Topology of BfpE. As a further step toward understanding the structure and function of BfpE and other GspF proteins, we have determined the arrangement of BfpE in the cytoplasmic membrane. For this purpose we isolated and constructed fusions of 3'-truncated bfpE derivatives to phoA (alkaline phosphatase) and lacZ (-galactosidase) genes. These had a wide range of BfpE endpoints, covering each of the hydrophilic domains of the protein. We also constructed a small number of sandwich fusions.
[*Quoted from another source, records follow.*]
theorem zip_replicate_false (bs : List Byte) (n : Nat) (h : bs.length = n) : bs.zip (List.replicate n false) = marked bs false := by
  subst h
  induction bs with
  | nil => rfl
  | cons b bs ih => simp only [List.length_cons, List.replicate_succ, List.zip_cons_cons, ih]; rfl

/-- Bytes read from clean words of a scratchpad. -/
theorem run_takeScratch {s : State} {t off n : Nat} (h : role s = .alone) (h0 : off < 2 ^ 20) (hn : off + n ≤ 2 ^ 20)
   (hr : State.tileOf s.focus = some t ∨ fencedKey s (scratchKey t off) = false)
   (hf : inFlight s s.focus (wordsOf (scratchKey t off) n) = false) (hp : pushesToward s s.focus t = false) (hu : s.mem.unseen = []) (hc : Claims.cleanBytes s.mem (scratchKey t off) n = true) :
   (takeScratch t off n).run s = .ok (marked (s.mem.bytes (scratchKey t off) n) false) s := by
  rw [run_takeKey rfl h hr hf hp hu (scratch_not_external h0) (read_scratch hn hc), zip_replicate_false _ _ (length_bytes _ _ _)]

/-! ## Issue -/

/-- An instruction that is ready and whose body runs is over where the body leaves it. -/
theorem issue_runs {s t : State} {i : Instr} {pred : BitVec 3} {pneg : BitVec 1} {body : Exec Flow} {f : Flow}
    (h : Ready s i pred pneg) (hb : body.run (issued s) = .ok f t) :
    issue i pred pneg body s = .next (complete (isPaired s s.focus) s.focus i (nextPc s s.focus i) f t) := by
  obtain ⟨hs, hd, hp⟩ := h
  simp only [issued] at hb
  simp [issue, hs, hd, hp, hb]

/-- An instruction that is ready and whose body raises a cause traps. -/
theorem issue_traps {s t : State} {i : Instr} {pred : BitVec 3} {pneg : BitVec 1} {body : Exec Flow} {c : Byte} {v : Word}
    {m : Option Access} (h : Ready s i pred pneg) (hb : body.run (issued s) = .error (.trap c v m) t) :
    issue i pred pneg body s =
      .next (raiseTrap s.focus c (if c = 0x01 then lowBits i else v) m (nextPc s s.focus i) (keepFindings (issued s) t)) := by
  obtain ⟨hs, hd, hp⟩ := h
  simp only [issued] at hb
  simp [issue, hs, hd, hp, hb, issued]

/-- An instruction that is ready and whose body consumes poison ends as containment says. -/
theorem issue_consumes {s t : State} {i : Instr} {pred : BitVec 3} {pneg : BitVec 1} {body : Exec Flow} {v : Word}
    (h : Ready s i pred pneg) (hb : body.run (issued s) = .error (.poison v) t) :
    issue i pred pneg body s = .next (consumePoison s.focus (noteConsumed s.focus v (keepFindings (issued s) t))) := by
  obtain ⟨hs, hd, hp⟩ := h
  simp only [issued] at hb
  simp [issue, hs, hd, hp, hb, issued]

/-- An instruction that is ready and whose body waits leaves the state as before it, with the wait noted. -/
theorem issue_waits {s t : State} {i : Instr} {pred : BitVec 3} {pneg : BitVec 1} {body : Exec Flow} {w : Why}
    {reg : State → State} (h : Ready s i pred pneg) (hb : body.run (issued s) = .error (.wait w reg) t) :
    issue i pred pneg body s = .next (reg (recordWait s.focus w s)) := by
  obtain ⟨hs, hd, hp⟩ := h
  simp only [issued] at hb
  simp [issue, hs, hd, hp, hb]

/-- A queue-wait form runs as its body. -/
theorem issueQ_runs {s t : State} {i : Instr} {f : F96Q} {body : Exec Flow} {fl : Flow}
    (h : Ready s i f.base.pred f.base.pneg) (hb : body.run (issued s) = .ok fl t) :
    issueQ i f body s = .next (complete (isPaired s s.focus) s.focus i (nextPc s s.focus i) fl t) := by
  exact issue_runs h hb

/-- Either form of an operation runs as its body. -/
theorem either {i : Instr} {mk mq} {f : F96Q} {s t : State} {body : F96Q → Exec Flow} {fl : Flow} (h : EitherForm i mk mq f)
   (h1 : exec (mk f.base) s = issueA (mk f.base) f.base (body (plain f.base)) s)
   (h2 : exec (mq f) s = issueQ (mq f) f (body f) s)
   (hr : Ready s i f.base.pred f.base.pneg) (hb : ∀ g : F96Q, g.base = f.base → (body g).run (issued s) = .ok fl t) :
   exec i s = .next (complete (isPaired s s.focus) s.focus i (nextPc s s.focus i) fl t) := by
  rcases h with rfl | rfl
  · rw [h1]; exact issue_runs hr (hb _ rfl)
  · rw [h2]; exact issueQ_runs hr (hb _ rfl)

/-- An instruction whose predicate does not hold is over with no effect (R38). -/
theorem issue_nullified {s : State} {i : Instr} {pred : BitVec 3} {pneg : BitVec 1} {body : Exec Flow}
    (hs : pairStalled s s.focus = false) (hd : decodeOk s s.focus i = true)
    (hp : predHolds (s.seq s.focus) pred pneg = false) :
    issue i pred pneg body s = .next (setPc s.focus (nextPc s s.focus i) (retire (isPaired s s.focus) s.focus (issued s))) := by
  simp [issue, hs, hd, hp, issued]

/-- An instruction that fails a decode check raises 0x01 (R71). -/
theorem issue_illegal {s : State} {i : Instr} {pred : BitVec 3} {pneg : BitVec 1} {body : Exec Flow}
    (hs : pairStalled s s.focus = false) (hd : decodeOk s s.focus i = false) :
    issue i pred pneg body s = traps s i 0x01 (lowBits i) := by
  simp [issue, hs, hd, issued, traps]

/-! ## Outside a pair -/

theorem tileOf_home {u : State} {t : Nat} (h : State.tileOf u.focus = some t) : home u = t := by simp [home, h]

/-- A member of no pair takes nothing from an echo and leaves none. -/
theorem run_echoed_alone {s : State} (h : role s = .alone) (act : Exec (List Word)) : (echoed act).run s = act.run s := by
  simp only [echoed, EStateM.run_bind, EStateM.run_get, run_myTwin, h]

theorem run_echoed1_alone {s : State} (h : role s = .alone) (act : Exec Word) : (echoed1 act).run s = act.run s := by
  simp only [echoed1, EStateM.run_bind, run_echoed_alone h, EStateM.run_pure]
  rcases act.run s with ⟨v, t⟩ | ⟨e, t⟩ <;> rfl

theorem run_unlessTwin_alone {s : State} (h : role s = .alone) (act : Exec Unit) : (unlessTwin act).run s = act.run s := by
  simp [unlessTwin, h]

theorem run_awaitAcks {s : State} (h : allAcknowledged s s.focus = true) : awaitAcks.run s = .ok () s := by
  simp [awaitAcks, h]

theorem acknowledged_iff {s : State} : acknowledged s = true ↔ allAcknowledged s s.focus = true ∧ Calm s := by
  simp [acknowledged, Calm, and_assoc]

/-- A sequencer outside a pair holds nothing back. -/
theorem run_settleHeld_alone {s : State} (h : Solo s) : settleHeld.run s = .ok () s := by
  simp only [settleHeld, EStateM.run_bind, EStateM.run_get, solo_isPaired h]
  split <;> simp_all

theorem run_release {s : State} (hs : Solo s) (h : acknowledged s = true) : release.run s = .ok () s := by
  simp [release, run_awaitAcks (acknowledged_iff.mp h).1, run_settleHeld_alone hs, hs.2.2]

theorem run_forkEdge_alone {s : State} (h : acknowledged s = true) : forkEdge.run s = .ok () s := by
  have h := acknowledged_iff.mp h
  simp [forkEdge, forkWait, run_awaitAcks h.1, h.2.2]

/-- A sequencer outside a pair closes no interval. -/
theorem run_closeBefore_alone {s : State} (h : Solo s) : closeBefore.run s = .ok () s := by
  simp only [closeBefore, EStateM.run_bind, EStateM.run_get, solo_isPaired h]
  split <;> simp_all

theorem run_closeAfter_alone {s : State} (h : Solo s) : closeAfter.run s = .ok () s := by
  simp only [closeAfter, EStateM.run_bind, EStateM.run_get, solo_isPaired h]
  split <;> simp_all

theorem mirrored_solo {s : State} (h : Solo s) (g : Nat) : mirrored s s.focus g = g := by
  simp only [mirrored]
  split
  · next t ht => simp [(h.1 t ht).1]
  · rfl

/-- A bound handle of a sequencer outside a pair. -/
theorem run_boundQueue_solo {s : State} {spec t base : Nat} (h : Solo s) (hm : ∀ c, s.focus = .m c → spec ≠ 47)
    (hb : (here s).handles.getD (spec - 32) none = some (.tile t base)) : (boundQueue spec).run s = .ok (.tile t base) s := by
  have hb' : (s.seq s.focus).handles.getD (spec - 32) none = some (.tile t base) := hb
  simp only [boundQueue, EStateM.run_bind, EStateM.run_get]
  have hmir := mirrored_solo h t
  cases hf : s.focus <;> rw [hf] at hb' hmir <;> simp only [hb', hmir]
  case m c => rw [if_neg (hm c hf)]; rfl
  all_goals rfl

theorem run_outsideQueue_alone {s : State} (h : role s = .alone) (r : QRef) : (outsideQueue r).run s = .ok false s := by
  cases r <;> simp [outsideQueue, run_outsideTile_alone, h]

theorem run_echoedQueue_alone {s : State} (h : role s = .alone) (r : QRef) : (echoedQueue r).run s = .ok false s := by
  cases r <;> simp [echoedQueue, h, run_outsideTile_alone]

/-- A queue whose counter word is sound is used as it is seen. -/
theorem run_useQueue {s : State} {r : QRef} (h : (seenQueue s r).poison = false) : (useQueue r).run s = .ok (seenQueue s r) s := by
  simp [useQueue, h]

end Sys2Proof.Machine
end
The ability to identify both active and inactive PhoA and LacZ fusions strongly supports the notion that BfpE is a cytoplasmic membrane protein, as do the results of sucrose density gradient centrifugation with an epitope-tagged version of BfpE. A study of the relative activities and levels of the fusion proteins allowed us to evaluate the locations and orientations of four putative TM segments, HS1 through HS4, identified through sequence analysis. The activities of the BfpE-PhoA fusion proteins, as well as the dual-reporter sandwich fusions, varied in a manner consistent with the topology shown in Fig. 8. This topology meets the criteria of the positive-inside rule (67), with the majority of the arginine and lysine residues being located in the cytoplasm. The region between HS3 and HS4 contains 12 such residues and is periplasmic but can be considered exempt from the rule due to its length of greater than 60 residues (69, 70). Overall, the BfpE protein can be thought of as being divided into thirds. The N-terminal third is located in the cytoplasm. The middle third serves as a membrane anchor, containing three membrane-spanning segments. The C-terminal third is located primarily in the periplasm, with its end anchored in the membrane. As discussed in more detail below, this organization has profound implications for the function of BfpE.

View larger version (49K): [in this window] [in a new window]   FIG. 8.   Proposed topology of the BfpE protein. The amino acids composing BfpE are represented by circles. These are displayed in a manner that specifies their arrangement in the E. coli cytoplasmic membrane. HS1 through HS4 denote TM segments. Positively charged amino acids (arginines and lysines) that may be topology determinants are shaded. C-terminal fusion protein junctions are indicated by a line and the number of the terminal BfpE residue in the fusion. The insertion sites for the dual reporter in sandwich fusions are indicated by a restriction enzyme name.

BfpE has a different topology from another GspF protein. The topology of OutF, a GspF protein from the type II protein secretion system of Erwinia carotovora, was previously determined using -lactamase gene fusions (61). Like BfpE, OutF has a large N-terminal cytoplasmic segment plus TM domains that are analogs of HS1 and HS2. However, the C-terminal portion of the OutF topology is surprisingly divergent from that proposed here for BfpE. A TM domain corresponding to HS3 does not exist in OutF. As a result, most of the C-terminal third of OutF is located in the cytoplasm while the C-terminal third of BfpE is found mostly in the periplasm. The third TM segment in OutF is analogous to HS4 of BfpE in terms of its position in the protein sequence. However, in OutF this segment crosses the membrane from the cytoplasmic to the periplasmic side, while in BfpE it appears to have the opposite orientation. The topologies of the two proteins could be identical if HS3 of BfpE was excluded from crossing the membrane in the presence but not in the absence of HS4. However, this possibility was ruled out by BfpE sandwich fusion data, which indicate that the region downstream of HS3 is located in the periplasm even when HS4 is present. In summary, the presence of HS3 and disposition of HS4 define the differences between BfpE and OutF.